La reine Jeanne d’Évreux combla cette lacune en créant « une maison aux malades », afin de recueillir et soigner les malades de la ville. D’après ses comptes [12] cette maison était située au « petit presbitaire ». Un acte du XVIe siècle localisait la maison aux malades près de la porte des Fontaines (actuellement rue de la Madeleine). Cet établissement semble n’avoir subsisté que peu de temps . D’après R. Goulard la Maison aux malades fut désaffectée et devint une ferme en 1363.

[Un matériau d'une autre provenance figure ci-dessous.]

-- ==== Sys2Proof/Machine/Step.lean ====
section
/-! DEFINITION. Machine/Step.lean: one step of the device. The command at the front of the queue takes
its effect on the state with the rest of the queue; on an empty queue one cycle of the time base passes, in
which the boot ROM goes on (R95, R146; assumption log 6). -/

namespace Sys2Proof.Machine

/-- One step. -/
def step (s : State) : Host.Outcome State Fault Refusal :=
  match s.pending with
  | c :: cs => exec c { s with pending := cs }
  | [] => .next (idle s)

/-- The state with the command that a word spells at the front of the queue. -/
def State.withFetchWord (s : State) (nbits w : Nat) : State :=
  match Sys2Proof.decodeTableWord nbits w with
  | some c => { s with pending := c :: s.pending }
  | none => s

end Sys2Proof.Machine
end

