/-- R363 to R371: the steps of a bring-up: CK locks; a lane below 64 is unusable; a slip moves a lane's boundary; lanes
that lag by more than 24 symbols are unusable and crossed lanes fail the port; the port is UP when both ends propose
the same set of R368. In service a failing or retired lane leaves the active set, and loss of CK takes the port to
DOWN. -/
def Obligations.LinkBringUpAndWidth : Prop :=
  (∀ (p : Fin 8) (s : State),
    (portState s p.val = 1 → ∃ t, exec (.ckLock p) s = .next t ∧
      fport t p.val = { fport s p.val with state := 1, ckLocked := true } ∧
      (∀ k, k ≠ p.val → fport t k = fport s k) ∧ { t with fab := s.fab } = s) ∧
    (portState s p.val ≠ 1 → exec (.ckLock p) s = .next s)) ∧
  (∀ (p : Fin 8) (foms : List Nat) (inv com : List Bool) (s : State), portState s p.val = 1 →
    (fport s p.val).ckLocked = true → (fport s p.val).lanes.length = 4 →
    ∃ t, exec (.laneAdaptDone p foms inv com) s = .next t ∧
      (∀ i, i < 4 → (laneAt t p.val i).lock = decide (64 ≤ foms.getD i 0) ∧
        (laneAt t p.val i).usable = (decide (64 ≤ foms.getD i 0) && !(laneAt s p.val i).retired) ∧
        (laneAt t p.val i).commaOk = com.getD i false) ∧
      (s.ctl.fwRunning = false → (fport t p.val).state = 2) ∧
      (s.ctl.fwRunning = true → (∀ i, i < 4 → (laneAt t p.val i).usable = false) →
        (fport t p.val).state = 6 ∧ (fport t p.val).reason = 2) ∧
      (s.ctl.fwRunning = true → (∃ i, i < 4 ∧ (laneAt t p.val i).usable = true) →
        ((∀ i, i < 4 → (laneAt t p.val i).usable = true → com.getD i false = true) → (fport t p.val).state = 3) ∧
        ((∃ i, i < 4 ∧ (laneAt t p.val i).usable = true ∧ com.getD i false = false) → (fport t p.val).state = 2))) ∧
  (∀ (p : Fin 8) (l : Fin 4) (m : Master) (v : Word32) (comma : Bool) (s : State),
    let x := laneAt s p.val l.val
    let addr := regAddr (0x80000 + 0x100 * p.val + 8 * l.val)
    (m ≠ .cpuData → exec (.slip p l m v comma) s = .next (busError m true addr s) ∧
      exec (.retrain p l m v) s = .next (busError m true addr s) ∧
      exec (.retire p l m v) s = .next (busError m true addr s)) ∧
    (m = .cpuData → (fport s p.val).lanes.length = 4 →
      (v.getLsbD 31 = true → v.getLsbD 30 = false → v.getLsbD 0 = false → x.lock = true → x.active = false →
        ∃ t, exec (.slip p l m v comma) s = .next t ∧ (laneAt t p.val l.val).slips = min 9 (x.slips + 1) ∧
          (laneAt t p.val l.val).commaOk = comma ∧
          (laneAt t p.val l.val).usable = (x.usable && (comma || decide (x.slips < 8)))) ∧
      (v.getLsbD 31 = false → v.getLsbD 30 = true → v.getLsbD 0 = false → x.active = false →
        ∃ t, exec (.retrain p l m v) s = .next t ∧ (laneAt t p.val l.val).lock = false ∧
          (laneAt t p.val l.val).usable = false ∧ (portState s p.val = 6 → portState t p.val = 1)) ∧
      (v.getLsbD 31 = false → v.getLsbD 30 = true → v.getLsbD 0 = false → x.active = true →
        ∃ t, exec (.retrain p l m v) s = .next t ∧ laneAt t p.val l.val = { x with retired := false }) ∧
      (v.getLsbD 31 = false → v.getLsbD 30 = false → v.getLsbD 0 = true →
        ∃ t, exec (.retire p l m v) s = .next t ∧ (laneAt t p.val l.val).retired = true ∧
          (laneAt t p.val l.val).active = false))) ∧
  (∀ (p : Fin 8) (lags ids : List Nat) (s : State), portState s p.val = 3 → (fport s p.val).lanes.length = 4 →
    (∀ l ∈ (fport s p.val).lanes, l.deskewed = false) →
    let used (i : Nat) : Prop := i < 4 ∧ (laneAt s p.val i).usable = true ∧ (laneAt s p.val i).commaOk = true
    ∃ t, exec (.deskewDone p lags ids) s = .next t ∧
      (∀ i j, used i → used j → lags.getD j 0 + 24 < lags.getD i 0 → (laneAt t p.val i).usable = false) ∧
      ((∀ i, used i → ids.getD i 0 % 4 = i) → (fport t p.val).state = 3 ∧
        (fport t p.val).linkSent = (fport s p.val).linkSent ++ [(6, linkBody (u8 (usableMap (fport t p.val)) ++
          u8 (fport t p.val).proposed ++ u8 (fport s p.val).generation))]) ∧
      (∀ i, used i → (∀ j, used j → lags.getD i 0 ≤ lags.getD j 0) → ids.getD i 0 % 4 ≠ i →
        (fport t p.val).state = 6 ∧ (fport t p.val).reason = 3)) ∧
  (∀ (p : Fin 8) (usable proposed gen : Nat) (s : State), (fport s p.val).lanes.length = 4 →
    let m := bestSet (usableMap (fport s p.val)) (usable % 16)
    (portState s p.val = 3 → m = 0 → ∃ t, exec (.width ⟨p, true⟩ usable proposed gen) s = .next t ∧
      (fport t p.val).state = 6 ∧ (fport t p.val).reason = 2) ∧
    (portState s p.val = 3 → m ≠ 0 → proposed ≠ m → ∃ t, exec (.width ⟨p, true⟩ usable proposed gen) s = .next t ∧
      (fport t p.val).state = 3 ∧ (fport t p.val).proposed = m) ∧
    (portState s p.val = 3 → m ≠ 0 → proposed = m → ∃ t, exec (.width ⟨p, true⟩ usable proposed gen) s = .next t ∧
      portState t p.val = 4 ∧ activeMap (fport t p.val) = m ∧
      (s.evt.fifo = [] → (∃ e ∈ t.evt.fifo, e.code = evFabLink) ∧
        (m ≠ 15 → ∃ e ∈ t.evt.fifo, e.code = evFabWidth ∧ e.data = eventData (u8 p.val ++ u8 0 ++ u8 m ++ u8 4)))) ∧
    (linkUp s p.val = true → m ≠ 0 → laneCount m ≤ laneCount (activeMap (fport s p.val)) ∨ s.ctl.fwRunning = true →
      ∃ t, exec (.width ⟨p, true⟩ usable proposed gen) s = .next t ∧ activeMap (fport t p.val) = m) ∧
    (portState s p.val ≠ 3 → linkUp s p.val = false → exec (.width ⟨p, true⟩ usable proposed gen) s = .next s)) ∧
  (∀ (p : Fin 8) (l : Fin 4) (fom codeErrs : Nat) (aln : Bool) (s : State), (fport s p.val).lanes.length = 4 →
    let failing : Prop := linkUp s p.val = true ∧ (laneAt s p.val l.val).active = true ∧
      (fom < 32 ∨ aln = true ∨ 16 < codeErrs)
    (failing → ∃ t, exec (.fomMeasure p l fom aln codeErrs) s = .next t ∧ (laneAt t p.val l.val).active = false ∧
      (laneAt t p.val l.val).usable = false) ∧
    (portState s p.val = 0 → exec (.fomMeasure p l fom aln codeErrs) s = .next s) ∧
    (portState s p.val ≠ 0 → ¬ failing → ∃ t, exec (.fomMeasure p l fom aln codeErrs) s = .next t ∧ laneAt t p.val l.val =
      { laneAt s p.val l.val with fom := min 255 fom, codeErr := rcAdd 4294967295 codeErrs (laneAt s p.val l.val).codeErr } ∧
      { t with fab := s.fab } = s)) ∧
  ∀ (p : Fin 8) (s : State),
    (linkUp s p.val = true → ∃ t, exec (.ckLoss p) s = .next t ∧ portState t p.val = 1 ∧
      (fport t p.val).reason = 1 ∧ (s.evt.fifo = [] → ∃ e ∈ t.evt.fifo, e.code = evFabLinkLost ∧
        e.data = eventData (u8 p.val ++ u8 1 ++ [0, 0] ++ u32 (fport s p.val).replay.length))) ∧
    (portState s p.val = 0 → exec (.ckLoss p) s = .next s) ∧
    (linkUp s p.val = false → portState s p.val ≠ 0 → ∃ t, exec (.ckLoss p) s = .next t ∧
      (fport t p.val).state = 1 ∧ (fport t p.val).ckLocked = false ∧ t.evt = s.evt)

[1] Léon Legrand – Les Maison-Dieu et léproseries du diocèse de Paris au milieu du XIVe siècle d’après le registre de visite du délégué de l’évêque (1351-1369). mémoires de la Société de l’Histoire de Paris et de l’Ile-de-France. Tome XXIV, 1897, Paris
[2] Pierre dit Rousselet est appelé messire (dominus) appartenant probablement à une famille noble.
[3] Verdier et Cattois – Architecture civile et domestique. 1857.
[4] Gravure de Fichot – Monuments de Seine-et-Marne, 1858.
[5] Comptes de JE (Arch. nat. KK287)
[6] Le Bois du Parc, aujourd’hui disparu, se situait entre Brie et Chevry sur l’emplacement de la ferme du même nom .
[7] Le cens était une redevance au seigneur qui possédait le fief sur lequel se trouvait le bien immobilier ou foncier.
[8] Censier d’Orléans de 1394 (Arch. nat. : KK 288)
[9] Rue des poulettes maintenant rue Gallieni
[10] Il faut entendre par fermeture de la ville, le mur d’enceinte qui faisait office de rempart et entouré de fossés.
[11] Arch. nat. : L425 n°57 (2 fèv. 1555).